33. Poonam's husband was examined as DW-1. He

has deposed in his testimony that on the day of the incident

his wife desired an immediate visit to her sister's house. He

told her that since his mother, his brother and his younger

sister were away from house being in Village Devar Khana,

Haryana, he would take her to her sister's house on 11.4.2002

more so said day being the birthday of the son of Poonam's

sister. That Poonam got very angry. He tried to reason it out

with her. At that point of time he went to the bathroom for

taking a bath and Poonam went to the kitchen. While he was

taking bath he heard cries of Poonam. She was crying

"Bachao Bachao". He responded to her calls and attempted

to extinguish the fire and as a result sustained burn injuries

on his hands. He stated that people from the neighbourhood

collected outside their house and a neighbor, Rajveer brought

a hired Van and that accompanied by PW-11 Devi, they went

to the hospital.

34. Though Bhupender may be labeled as an

interested witness but we note that the version given by

Bhupender has also to be kept in mind and if consistent with

the evidence on record, certainly would be a piece of

evidence worthy of consideration.

35. We have noted hereinabove that Poonam did not

suffer any burn injuries on her legs. The entire burn injuries

were on the torso. Absence of kerosene on her partially burnt

clothes which she was wearing at the time of the incident as

also absence of kerosene in the used and the unused match-

sticks as also the match box has been noted by us. We have

opined there from that use of kerosene to burn Poonam

stands ruled out and hence discredits the dying declaration of

Poonam's version as to how she got burnt. The nature of

burn injuries on Poonam are in harmony with the testimony of

her husband which shows that when Poonam went to the

kitchen she was in an agitated state of mind.

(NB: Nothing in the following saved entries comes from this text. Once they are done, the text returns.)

/-- Inputs that meet the hypotheses of `Obligations.TimedEffects`. -/
theorem witness_TimedEffects :
    (∃ (p at_ : Nat) (s : State), s.dev.stopped = false ∧ s.dev.tick.change = some (p, at_) ∧ s.dev.barrierWaits = false ∧ at_ ≤ s.dev.tick.count) ∧
    (∃ (p at_ : Nat) (s : State), s.dev.stopped = false ∧ s.dev.tick.change = some (p, at_) ∧ s.dev.barrierWaits = false ∧ s.dev.tick.count < at_) ∧
    (∃ (t : Nat) (x : Tenant) (g : GateList) (s : State), s.dev.stopped = false ∧ AMap.get? s.dev.tenants t = some x ∧ x.gatesPending = some g ∧
      g.start ≤ s.dev.tick.count) ∧
    (∃ (t : Nat) (x : Tenant) (g : GateList) (s : State), s.dev.stopped = false ∧ AMap.get? s.dev.tenants t = some x ∧ x.gatesPending = some g ∧
      s.dev.tick.count < g.start) ∧
    (∃ (u : Nat) (s : State), s.dev.stopped = false ∧
      (s.dev.unit (UnitClass.ofCode (u / 65536)) (u % 65536)).service = .demoted ∧
      (s.dev.unit (UnitClass.ofCode (u / 65536)) (u % 65536)).lastProbe + 64 ≤ s.dev.tick.count) ∧
    (∃ (u : Nat) (s : State),
      s.dev.stopped = false ∧ (s.dev.unit (UnitClass.ofCode (u / 65536)) (u % 65536)).service ≠ .demoted) ∧
    (∃ (sid pos : Nat) (st : Stream) (x : Deferred) (s : State), s.dev.stopped = false ∧ s.dev.stream? sid = some st ∧
      st.deferred.find? (fun y => y.pos == pos) = some x ∧ s.dev.param ParamId.deferLimit st.tenant * (x.stalls + 1) ≤ s.dev.tick.count - x.tick) ∧
    (∃ (sid pos : Nat) (st : Stream) (x : Deferred) (s : State), s.dev.stopped = false ∧ s.dev.stream? sid = some st ∧
      st.deferred.find? (fun y => y.pos == pos) = some x ∧ s.dev.tick.count - x.tick < s.dev.param ParamId.deferLimit st.tenant * (x.stalls + 1)) ∧
    (∃ s : State, s.dev.stopped = false ∧ (s.dev.tick.count % 1024 = 0 ∨ s.dev.face.recompute = true)) ∧
    (∃ s : State, s.dev.stopped = false ∧ s.dev.tick.count % 1024 ≠ 0 ∧ s.dev.face.recompute = false) ∧
    (∃ (id sid pos : Nat) (i : Item) (e : Dev) (s : State), s.dev.stopped = false ∧ s.dev.item? id = some i ∧ i.job = .sample sid pos 0 ∧
      i.phase = .running ∧ i.out = none ∧ i.discard = false ∧ ((s.dev.stream? sid).bind s.dev.progOfStream).any Prog.peerOk = true ∧
      i.due ≤ s.dev.tick.count + 1 ∧ s.dev.haul.reqs.any (fun q => q.stream == sid && q.pos == pos) = false ∧
      32 * (s.dev.face.hedgesThisTick + 1) ≤ s.dev.face.readsThisTick ∧ s.dev.askPeer sid pos true = some e) ∧
    (∃ (id sid pos : Nat) (i : Item) (e : Dev) (s : State), s.dev.stopped = false ∧ s.dev.item? id = some i ∧ i.job = .sample sid pos 0 ∧
      i.phase = .running ∧ i.out = none ∧ i.discard = false ∧ ((s.dev.stream? sid).bind s.dev.progOfStream).any Prog.peerOk = true ∧
      i.due ≤ s.dev.tick.count + 1 ∧ s.dev.haul.reqs.any (fun q => q.stream == sid && q.pos == pos) = false ∧
      s.dev.face.readsThisTick < 32 * (s.dev.face.hedgesThisTick + 1)) :=
    ⟨⟨800, 1000, (up fun d => { d with tick := { d.tick with change := some (800, 1000) } }), by decide, by decide, by decide, by decide⟩,
     ⟨800, 1001, (up fun d => { d with tick := { d.tick with change := some (800, 1001) } }), by decide, by decide, by decide, by decide⟩,
     ⟨1, { Tenant.created none 0 0 with gatesPending := some { start := 1000, cycle := false, entries := [] } },
      { start := 1000, cycle := false, entries := [] },
      (up fun d => { d with tenants := [(1, { Tenant.created none 0 0 with gatesPending := some { start := 1000, cycle := false, entries := [] } })] }),
      by decide, by decide, by decide, by decide⟩,
     ⟨1, { Tenant.created none 0 0 with gatesPending := some { start := 1001, cycle := false, entries := [] } },
      { start := 1001, cycle := false, entries := [] },
      (up fun d => { d with tenants := [(1, { Tenant.created none 0 0 with gatesPending := some { start := 1001, cycle := false, entries := [] } })] }),
      by decide, by decide, by decide, by decide⟩,
     ⟨0, (up fun d => d.modUnit .cell 0 (fun x => { x with service := .demoted, lastProbe := 936 })), by decide, by decide, by decide⟩, ⟨0,
      up fun d => d, by decide, by decide⟩,
     ⟨1, 5, { streamOf with deferred := [{ pos := 5, epoch := 0, tick := 0, stalls := 0, draw := 0 }] },
      { pos := 5, epoch := 0, tick := 0, stalls := 0, draw := 0 },
      (up fun d => { d with streams := [(1, { streamOf with deferred := [{ pos := 5, epoch := 0, tick := 0, stalls := 0, draw := 0 }] })], tick := { d.tick with count := 2500 } }),
      by decide, by decide, by decide, by decide⟩,
     ⟨1, 5, { streamOf with deferred := [{ pos := 5, epoch := 0, tick := 1000, stalls := 0, draw := 0 }] },
      { pos := 5, epoch := 0, tick := 1000, stalls := 0, draw := 0 },
      (up fun d => { d with streams := [(1, { streamOf with deferred := [{ pos := 5, epoch := 0, tick := 1000, stalls := 0, draw := 0 }] })] }),
      by decide, by decide, by decide, by decide⟩,
     ⟨(up fun d => { d with tick := { d.tick with count := 1024 } }), by decide, by decide⟩,
     ⟨(up fun d => d), by decide, by decide, by decide⟩,
     ⟨7, 1, 0, itemOf (.sample 1 0 0) 0 [0],
      ((up fun d => { d with streams := [(1, { streamOf with dataset := 2 })], progs := [(0, { Prog.loadingFor 0 false with ops := [{ opOf 0x0101 with params := [1] }] })], tick := { d.tick with items := [itemOf (.sample 1 0 0) 0 [0]] }, haul := { d.haul with peers := [(5, peerOf)] }, face := { d.face with readsThisTick := 32, datasets := [(2, { datasetOf with sealed_ := true, placement := [{ peer := 5, dataset := 2, usable := true }] })] } }).dev.askPeer 1 0 true).get (by decide),
      (up fun d => { d with streams := [(1, { streamOf with dataset := 2 })], progs := [(0, { Prog.loadingFor 0 false with ops := [{ opOf 0x0101 with params := [1] }] })], tick := { d.tick with items := [itemOf (.sample 1 0 0) 0 [0]] }, haul := { d.haul with peers := [(5, peerOf)] }, face := { d.face with readsThisTick := 32, datasets := [(2, { datasetOf with sealed_ := true, placement := [{ peer := 5, dataset := 2, usable := true }] })] } }),
      by decide, by decide, by decide, by decide, by decide, by decide, by decide, by decide, by decide, by decide, by decide⟩,
     ⟨7, 1, 0, itemOf (.sample 1 0 0) 0 [0], Dev.init,
      (up fun d => { d with streams := [(1, { streamOf with dataset := 2 })], progs := [(0, { Prog.loadingFor 0 false with ops := [{ opOf 0x0101 with params := [1] }] })], tick := { d.tick with items := [itemOf (.sample 1 0 0) 0 [0]] }, haul := { d.haul with peers := [(5, peerOf)] }, face := { d.face with readsThisTick := 31, datasets := [(2, { datasetOf with sealed_ := true, placement := [{ peer := 5, dataset := 2, usable := true }] })] } }),
      by decide, by decide, by decide, by decide, by decide, by decide, by decide, by decide, by decide, by decide⟩⟩

/-- Inputs that meet the hypotheses of `Obligations.MediaFailures`. -/
theorem witness_MediaFailures :
    (∃ (ds off n e k : Nat) (t : Dataset) (x : Extent) (s : State), s.dev.stopped = false ∧ ds ≠ 0xFFFF ∧
      AMap.get? s.dev.face.datasets ds = some t ∧ s.dev.extentAt t off = some (e, x, k) ∧ x.unreadable.contains k = false ∧
      (s.dev.pagePlace x k).isSome = true ∧ 1 ≤ n ∧ n ≤ 3) ∧
    (∃ (id m : Nat) (b : Bench) (s : State), s.dev.stopped = false ∧ AMap.get? s.dev.face.benches id = some b ∧ b.state = .opened ∧
      m < b.members.length ∧ m < b.endPos) ∧
    (∃ (id : Nat) (b : Bench) (s : State), s.dev.stopped = false ∧ AMap.get? s.dev.face.benches id = some b ∧ b.state = .closed) ∧
    (∃ (id : Nat) (b : Bench) (s : State), s.dev.stopped = false ∧ AMap.get? s.dev.face.benches id = some b ∧ b.state ≠ .closed) ∧
    (∃ (die b : Nat) (x : Die) (s : State), s.dev.stopped = false ∧ AMap.get? s.dev.face.dies die = some x ∧ s.dev.blockState x b = .stale ∧
      x.state ≠ .failed ∧ x.state ≠ .absent ∧ (s.dev.takeSpare die).isSome = true) ∧
    (∃ (n : Nat) (s : State), s.dev.stopped = false ∧ s.dev.dieState n ≠ .absent ∧ s.dev.dieState n ≠ .failed ∧ s.dev.tick.items = [] ∧
      (∀ p ∈ s.dev.face.benches, ∀ m ∈ p.2.members, m.1 ≠ n)) ∧
    (∃ (n : Nat) (s : State), s.dev.stopped = false ∧ (s.dev.dieState n = .absent ∨ s.dev.dieState n = .failed)) ∧
    (∃ (c : Nat) (s : State), s.dev.stopped = false) :=
    ⟨⟨2, 0, 3, 1, 0, { datasetOf with extents := [1] }, { extentOf with loc := .native 0 none 0, length := 16384 },
      (up fun d => { d with face := { d.face with datasets := [(2, { datasetOf with extents := [1] })], extents := [(1, { extentOf with loc := .native 0 none 0, length := 16384 })], benches := [(0, { benchOf with state := .closed })] } }),
      by decide, by decide, by decide, by decide, by decide, by decide, by decide, by decide⟩,
     ⟨0, 11, { benchOf with state := .opened }, (up fun d => { d with face := { d.face with benches := [(0, { benchOf with state := .opened })] } }),
      by decide, by decide, by decide, by decide, by decide⟩,
     ⟨0, { benchOf with state := .closed }, (up fun d => { d with face := { d.face with benches := [(0, { benchOf with state := .closed })] } }),
      by decide, by decide, by decide⟩,
     ⟨0, { benchOf with state := .opened }, (up fun d => { d with face := { d.face with benches := [(0, { benchOf with state := .opened })] } }),
      by decide, by decide, by decide⟩,
     ⟨0, 0, { state := .inService, blocks := [(0, .stale)] },
      (up fun d => { d with face := { d.face with blocksPerPlane := 16, dies := [(0, { state := .inService, blocks := [(0, .stale)] })] } }),
      by decide, by decide, by decide, by decide, by decide, by decide⟩,
     ⟨0, (up fun d => { d with face := { d.face with dies := [(0, { state := .inService, blocks := [(0, .stale)] })] } }), by decide, by decide,
      by decide, by decide, by decide⟩,
     ⟨0, (up fun d => d), by decide, by decide⟩,
     ⟨127, (up fun d => d), by decide⟩⟩

/-- Inputs that meet the hypotheses of `Obligations.MediaProgress`. -/
theorem witness_MediaProgress :
    (∃ s : State, s.dev.stopped = false) ∧
    (∃ (n : Nat) (s : State), s.dev.stopped = false ∧ s.dev.bellows.slumber = false) ∧
    (∃ (n : Nat) (s : State), s.dev.stopped = false ∧ s.dev.bellows.slumber = true) ∧
    (∃ (n e : Nat) (t : Dataset) (x : Extent) (s : State), s.dev.stopped = false ∧ AMap.get? s.dev.face.datasets n = some t ∧
      t.openExtent = some e ∧ AMap.get? s.dev.face.extents e = some x ∧ x.dirty ≠ 0) ∧
    (∃ (e : Nat) (x : Extent) (d' : Dev) (s : State), s.dev.stopped = false ∧ e < 2 ^ 32 ∧ AMap.get? s.dev.face.extents e = some x ∧
      x.state ≠ .discarded ∧
      x.programmed = true ∧ s.dev.foldNext x = true ∧ (s.dev.losePages ((List.range (pagesOf x.length)).map (fun k => (e,
      k)))).settleExtent e x true = some d') ∧
    (∃ (k g : Nat) (w : Sweep) (s : State), s.dev.stopped = false ∧ s.dev.screen.sweeps.find? (fun y => y.table == k && y.gen == g) = some w) :=
    ⟨⟨(up fun d => d), by decide⟩,
     ⟨1, (up fun d => d), by decide, by decide⟩,
     ⟨1, (up fun d => { d with bellows := { d.bellows with slumber := true } }), by decide, by decide⟩,
     ⟨2, 1, { datasetOf with extents := [1], openExtent := some 1 }, { extentOf with dirty := 1 },
      (up fun d => { d with face := { d.face with datasets := [(2, { datasetOf with extents := [1], openExtent := some 1 })], extents := [(1, { extentOf with dirty := 1 })] } }),
      by decide, by decide, by decide, by decide, by decide⟩,
     ⟨1, foldExtent, (settleFold foldState.dev).get (by decide), foldState, by decide, by decide, by decide, by decide, by decide, by decide,
      (Option.some_get _).symm⟩,
     ⟨0, 4, { table := 0, gen := 4, stream := 1, epoch := 0 },
      (up fun d => { d with screen := { d.screen with sweeps := [{ table := 0, gen := 4, stream := 1, epoch := 0 }] } }), by decide, by decide⟩⟩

The possibility

of Poonam, in a state of agitation, entering the kitchen and

proceeding to cook food and in the process suffering

accidental burn injuries cannot be ruled out.

36. It is unfortunate that the learned trial judge,

though has noted the report of the Forensic Science

Laboratory Ex.PW-14/A and has also noted the opinion

recorded therein pertaining to no trace of residual kerosene

being found on the clothes of Poonam as also the used and

unused match-sticks and the matchbox has totally ignored

the same while evaluating the evidence. A selective use of

Ex.PW-14/A, as noticed above, has been made with reference

to the can containing traces of kerosene oil.

37. We are of the opinion that considered in light of

the totality of the circumstances and in particular Ex.PW-14/A,

as also the version of the husband of the deceased and the

testimony of PW-11, it cannot be said that the prosecution

has established its case beyond doubt as required by law.

38. The charge under Section 302 IPC cannot stand.

39. Pertaining to the charge under Section 498-A IPC,

we note that except for blogged statements made by PW-3

and PW-4 without the date or the nature of dowry demand;

merely stating that there were dowry demands, no other

evidence being on record, charged under Section 498-A IPC

must also fail as the other evidence being the dying

declaration of Poonam has been doubted by us.

40. The appellant has been acquitted of the charge

under Section 304-B IPC. Even otherwise, for the reasons

noted hereinabove absolving the appellant of the charge

under Section 302 IPC as also Section 498-A IPC, the said

charge cannot sustain itself on the given evidence.

41. The appeal succeeds.

42. Impugned judgment dated 3.8.2005 is set aside.

The sentence imposed upon the appellant, vide order dated

8.8.2005 is set aside. Appellant, who is in custody, is directed

to be released forthwith, if not required in any other cases.